Received feedback from FDA regarding our comparability protocol designed to compare EBV-CTL material manufactured by our CMO with material previously produced at Memorial Sloan Kettering (MSK).
Commenced production of full scale EBV-CTL lots for the expanded access protocol (EAP) and the Phase 3 trials.

Granted access to priority medicines (PRIME) regulatory support by the European Medicines Agency (EMA) for allogeneic EBV-CTL for the treatment of EBV-PTLD after HCT.

Scientific Advice meeting with the EMA and health technology assessment groups (HTAs) scheduled in the 4th quarter of 2016 to discuss potential pathways for submission of a marketing authorization application (MAA) for EBV-CTL in the treatment of rituximab refractory EBV-PTLD after HCT.

First patient dosed in multi-center EAP trial of EBV-CTL in patients with rituximab refractory EBV-PTLD.
We plan to broaden our EAP trial to include enrollment of patients with other EBV-associated hematologic malignancies and solid tumors.
CMV-CTL

Conducted an end of Phase 2 meeting with the FDA to discuss late-stage development of allogeneic cytomegalovirus (CMV)-specific CTL (CMV-CTL) for the treatment of anti-viral refractory or resistant CMV infection following either HCT or SOT.
We expect to initiate a Phase 3 trial in 2017, once we have completed discussions with the FDA on trial design.

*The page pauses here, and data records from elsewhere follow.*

/-- 10_state.md R29 and 70_reset_and_hazards.md R234: where storage is changed only through WRITE, `Q` stays a suffix of
whole character sequences: in every step that does not find a TRYWR of the producer's own next on port `I`, so in every
step of the block behind its external ports, which takes no command there. The configurations, fixed for a run, are the
MODEL's form of 30_encoding.md R84 (log 7). -/
def Obligations.MorseStreamIsKept : Prop :=
  (∀ w n, IsMorseTail (queue (State.resetWith w n)) ∧ (State.resetWith w n).wiring = w) ∧
  ∀ s t : State, Inv s → IsMorseTail (queue s) →
    (s.wiring = .wholeBlock ∨ ∀ seq rest, decode (s.port .bus).inward ≠ .command (.tryWr seq) rest) →
    step s = .next t → t.wiring = s.wiring ∧ IsMorseTail (queue t)

/-- 10_state.md R29: such a `Q` holds dots, dashes and spaces only, and ends with a space. -/
def Obligations.MorseTailsEndWithASeparator : Prop :=
  ∀ q : List Byte, IsMorseTail q →
    (∀ b ∈ q, b = 0x2E#8 ∨ b = 0x2D#8 ∨ b = 0x20#8) ∧ (q ≠ [] → q.getLast? = some 0x20#8)

/-- 10_state.md R30: a turn of the producer moves no `readCursor` and never lowers `occupancy`; a turn of the consumer
moves no `writeCursor`, writes no byte, and never raises it. -/
def Obligations.EachAgentOwnsItsSide : Prop :=
  (∀ (s t : State) (events : List Event), s.script = .turn .producer :: events → step s = .next t →
    t.readCursor = s.readCursor ∧ s.occupancy ≤ t.occupancy) ∧
  (∀ (s t : State) (events : List Event), s.script = .turn .consumer :: events → step s = .next t →
    t.writeCursor = s.writeCursor ∧ SameBytes s t ∧ t.occupancy ≤ s.occupancy)

/-- 42_encoder_service.md R163 and 20_memory.md R56: a turn of the producer adds one character's whole sequence to `Q` or
nothing. -/
def Obligations.CharactersEnterWhole : Prop :=
  ∀ (s t : State) (events : List Event), Inv s → s.script = .turn .producer :: events → step s = .next t →
    queue t = queue s ∨ ∃ c, supported c = true ∧ queue t = queue s ++ sequenceFor c

/-- 20_memory.md R57 and R62: what a turn of the consumer takes from `Q` is exactly what it answers. It leaves `Q` and
answers no byte, or it takes the first `k` bytes of `Q` and answers those `k` bytes. -/
def Obligations.ConsumerGetsWhatLeavesTheQueue : Prop :=
  ∀ (s t : State) (events : List Event), Inv s → s.script = .turn .consumer :: events → step s = .next t →
    (queue t = queue s ∧ ∃ added : List Response, added.length ≤ 1 ∧ (∀ r ∈ added, r.payload = []) ∧
      (t.port .consumer).outward = (s.port .consumer).outward ++ added) ∨
    ∃ k, k ≤ s.occupancy ∧ queue t = (queue s).drop k ∧
      (t.port .consumer).outward = (s.port .consumer).outward ++ [⟨.ok, k, (queue s).take k⟩]

/-- 41_ring_buffer.md R142 and 70_reset_and_hazards.md R232: nothing blocks. Until shutdown every turn of a port the
outside reaches (log 7), every arrival there, and every step without an event is followed by a next state, in every
state. And 42_encoder_service.md R167: whatever came before, each of the seven operations is accepted on a port that
admits it and where nothing is in progress: its bytes arrive, and one turn takes it and answers it, or goes on with a WRITE
of more bytes. -/
def Obligations.NoOperationBlocks : Prop :=
  (∀ s : State, s.alive = true →
    (s.script = [] ∨ (∃ p events, s.script = .turn p :: events ∧ reached s p = true) ∨
      ∃ p bytes events, s.script = .arrive p bytes :: events ∧ reached s p = true) →
    ∃ t, step s = .next t) ∧
  ∀ (s : State) (i : Instr) (p : Port), s.alive = true → s.wiring = .everyPort → i.wellFormed = true →
    admits p i = true → (s.port p).inward = [] → s.writing = none →
    ∃ t, runSteps 2 (s.withScript [.arrive p (encode i), .turn p]) = .next t ∧ t.script = [] ∧
      t.wiring = .everyPort ∧ (t.port p).inward = [] ∧
      ((∃ input, i = .write input ∧ t.writing = some ⟨input, 1⟩ ∧ t.port p = s.port p) ∨
        t.writing = none ∧ ∃ r : Response, r.status ≠ .illegal ∧ (t.port p).outward = (s.port p).outward ++ [r])

/-- 20_memory.md R60 and 60_exceptions.md R199: a step the script does not direct is one a script would direct, for a
port that can step. -/
def Obligations.UndirectedStepIsSomePortsTurn : Prop :=
  ∀ s : State, s.alive = true → s.script = [] → readyPorts s ≠ [] →
    ∃ p k, portReady s p = true ∧ step s = step ({ s with freeChoices := k }.withScript [.turn p])

/-- 70_reset_and_hazards.md R235 and 30_encoding.md R86: with no event and nothing whole waiting, the machine waits. -/
def Obligations.QuiescentMachineWaits : Prop :=
  (∀ s : State, quiescent s = true ↔
    ∀ p, reached s p = true →
      decode (s.port p).inward = .incomplete ∧ (p = .producer → s.writing = none)) ∧
  ∀ s : State, s.alive = true → s.script = [] → quiescent s = true → step s = .next s

/-- 30_encoding.md R80: bytes that arrive at a port the outside reaches join the end of its stream and change nothing
else. An empty WRITE that they complete, with nothing before it, is answered at once, since it takes no step of the producer
(70_reset_and_hazards.md R232; that the arrival answers it is the MODEL's choice, log 6). -/
def Obligations.ArrivalAppendsToItsPort : Prop :=
  ∀ (s : State) (p : Port) (bytes : List Byte) (events : List Event), s.alive = true →
    s.script = .arrive p bytes :: events → reached s p = true →
    ∃ u t, step s = .next t ∧ EmptyWritesLeave p u t ∧ (u.port p).inward = (s.port p).inward ++ bytes ∧
      (u.port p).outward = (s.port p).outward ∧ (∀ q, q ≠ p → u.port q = s.port q) ∧
      SameRegisters s u ∧ SameBytes s u ∧ u.writing = s.writing ∧ u.alive = true ∧ u.capacity = s.capacity ∧
      u.wiring = s.wiring ∧ u.activePort = s.activePort ∧ u.script = events ∧ u.freeChoices = s.freeChoices

/-- 70_reset_and_hazards.md R223: shutdown is admitted only where no command is in progress, and nothing follows it. -/
def Obligations.ShutdownEndsTheRun : Prop :=
  (∀ (s : State) (events : List Event), s.alive = true → s.script = .shutdown :: events → quiescent s = true →
    step s = .next { s with script := events, alive := false }) ∧
  (∀ (s : State) (events : List Event), s.alive = true → s.script = .shutdown :: events → quiescent s = false →
    step s = .refused .shutdownInProgress) ∧
  ∀ s : State, s.alive = false → step s = .refused .afterShutdown

/-- 60_exceptions.md R204 and 00_scope.md R11: a second WRITE inside a first has no meaning, and no step of the machine
comes to it. A TRYWR of the producer's own waits while its WRITE is in progress: a turn of port `I` that finds one changes
nothing but the turn. An event at a port the outside does not reach is refused, so no command from outside runs on port
`I` of the block behind its external ports. Both are the MODEL's form of 30_encoding.md R84 (log 7). -/
def Obligations.SecondProducerIsRefused : Prop :=
  (∀ (input : List Byte) (s : State) (w : WriteProgress), s.activePort = .producer → s.writing = some w →
    exec (.write input) s = .refused .secondProducer) ∧
  (∀ s : State, step s ≠ .refused .secondProducer) ∧
  (∀ (s : State) (seq rest : List Byte) (events : List Event), s.alive = true → s.script = .turn .bus :: events →
    reached s .bus = true → s.writing.isSome = true → decode (s.port .bus).inward = .command (.tryWr seq) rest →
    step s = .next (s.withScript events)) ∧
  (∀ (s : State) (p : Port) (events : List Event), s.alive = true → reached s p = false →
    (s.script = .turn p :: events ∨ ∃ bytes, s.script = .arrive p bytes :: events) →
    step s = .refused .unreachedPort) ∧
  ∀ s t : State, step s = .next t → t.wiring = s.wiring ∧
    (s.wiring = .wholeBlock → t.portI.inward = s.portI.inward) ∧
    (s.wiring = .ringAlone → t.portP = s.portP ∧ t.portC = s.portC ∧ t.writing = s.writing)

/-- 10_state.md R37: counters of `W` bits with cursors of their own give every result the record gives when `2 ^ W > N`;
and a cursor read off a counter, its value `mod N`, survives the wrap exactly when `N` divides `2 ^ W`. -/
def Obligations.FiniteCountersAgreeWithTheRecord : Prop :=
  (∀ (width : Nat) (b : WrappedRing width) (s : State), s.capacity < 2 ^ width → b.occupancy ≤ s.capacity →
    (∀ seq, tryWrite seq (wrappedView b s) =
        ((wrappedTryWrite s.capacity seq b).1, wrappedView (wrappedTryWrite s.capacity seq b).2 s) ∧
      (wrappedTryWrite s.capacity seq b).2.totalRead = b.totalRead ∧
      (wrappedTryWrite s.capacity seq b).2.readCursor = b.readCursor ∧
      (wrappedTryWrite s.capacity seq b).2.occupancy ≤ s.capacity) ∧
    ∀ m, ringRead m (wrappedView b s) = ((wrappedRead s.capacity m b).1, wrappedView (wrappedRead s.capacity m b).2 s) ∧
      (wrappedRead s.capacity m b).2.totalWritten = b.totalWritten ∧
      (wrappedRead s.capacity m b).2.writeCursor = b.writeCursor ∧
      (wrappedRead s.capacity m b).2.occupancy ≤ s.capacity) ∧
  ∀ width n : Nat,
    (∀ total : Nat, (BitVec.ofNat width total).toNat % n = total % n) ↔ n ∣ 2 ^ width

/-- 10_state.md R37 and 20_memory.md R64: the two counters give every result the record gives, and finite counters give
the same occupancy when they can hold more than `N`. -/
def Obligations.CountersAgreeWithTheRecord : Prop :=
  ∀ (b : CounterRing) (s : State), b.totalRead ≤ b.totalWritten → b.totalWritten ≤ b.totalRead + s.capacity →
    (∀ seq, tryWrite seq (counterView b s) =
      ((counterTryWrite s.capacity seq b).1, counterView (counterTryWrite s.capacity seq b).2 s)) ∧
    (∀ m, ringRead m (counterView b s) = ((counterRead s.capacity m b).1, counterView (counterRead s.capacity m b).2 s)) ∧
    (∀ seq, (counterTryWrite s.capacity seq b).2.totalRead = b.totalRead ∧
      (counterTryWrite s.capacity seq b).2.totalRead ≤ (counterTryWrite s.capacity seq b).2.totalWritten ∧
      (counterTryWrite s.capacity seq b).2.totalWritten ≤ (counterTryWrite s.capacity seq b).2.totalRead + s.capacity) ∧
    (∀ m, (counterRead s.capacity m b).2.totalWritten = b.totalWritten ∧
      (counterRead s.capacity m b).2.totalRead ≤ (counterRead s.capacity m b).2.totalWritten ∧
      (counterRead s.capacity m b).2.totalWritten ≤ (counterRead s.capacity m b).2.totalRead + s.capacity) ∧
    ∀ width, s.capacity < 2 ^ width → wrappedOccupancy width b = counterOccupancy b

Received positive opinion from the EMA on orphan drug designation for the treatment of CMV infection in patients with impaired immune systems.
CTL Platform Expansion

Expanded our relationship with the Queensland Institute of Medical Research (QIMR Berghofer) including the development of allogeneic CTLs targeting human papilloma virus (HPV) and BK virus (BKV).
HPV is associated with a number of solid tumors including head and neck cancer, cervical cancer, and anal cancer.
BKV is a challenging clinical problem in kidney transplant patients and is a potential cause of organ loss.
Third Quarter 2016 Financial Results

Cash and investments as of September 30, 2016 totaled $278.1 million, which the Company believes will be sufficient to fund its planned operations through 2018.
The Company reported a net loss of $25.4 million, or $0.88 per share, for the third quarter of 2016, as compared to a net loss of $11.9 million, or $0.43 per share, for the third quarter of 2015.
Total research and development expenses were $18.8 million for the third quarter of 2016, compared to $8.1 million for the third quarter of 2015, including $2.6 million and $0.9 million of non-cash stock-based compensation expenses, respectively. The increase was primarily due to an increase in our clinical trial, research, regulatory and manufacturing expenses associated with our T-cell programs of $10.9 million and increased headcount related costs to support these activities of $4.4 million, offset by a decrease in costs associated with our other molecular programs of $4.6 million.
General and administrative expenses were $7.1 million for the third quarter of 2016, compared to $4.1 million for the third quarter of 2015, including $2.7 million and $1.3 million of non-cash stock-based compensation expenses, respectively. The increase was primarily due to a $1.4 million increase in non-cash stock-based compensation driven by new award grants, a $0.9 million increase in compensation-related expenses driven by increased headcount, and to a lesser extent, higher consulting and outside services costs.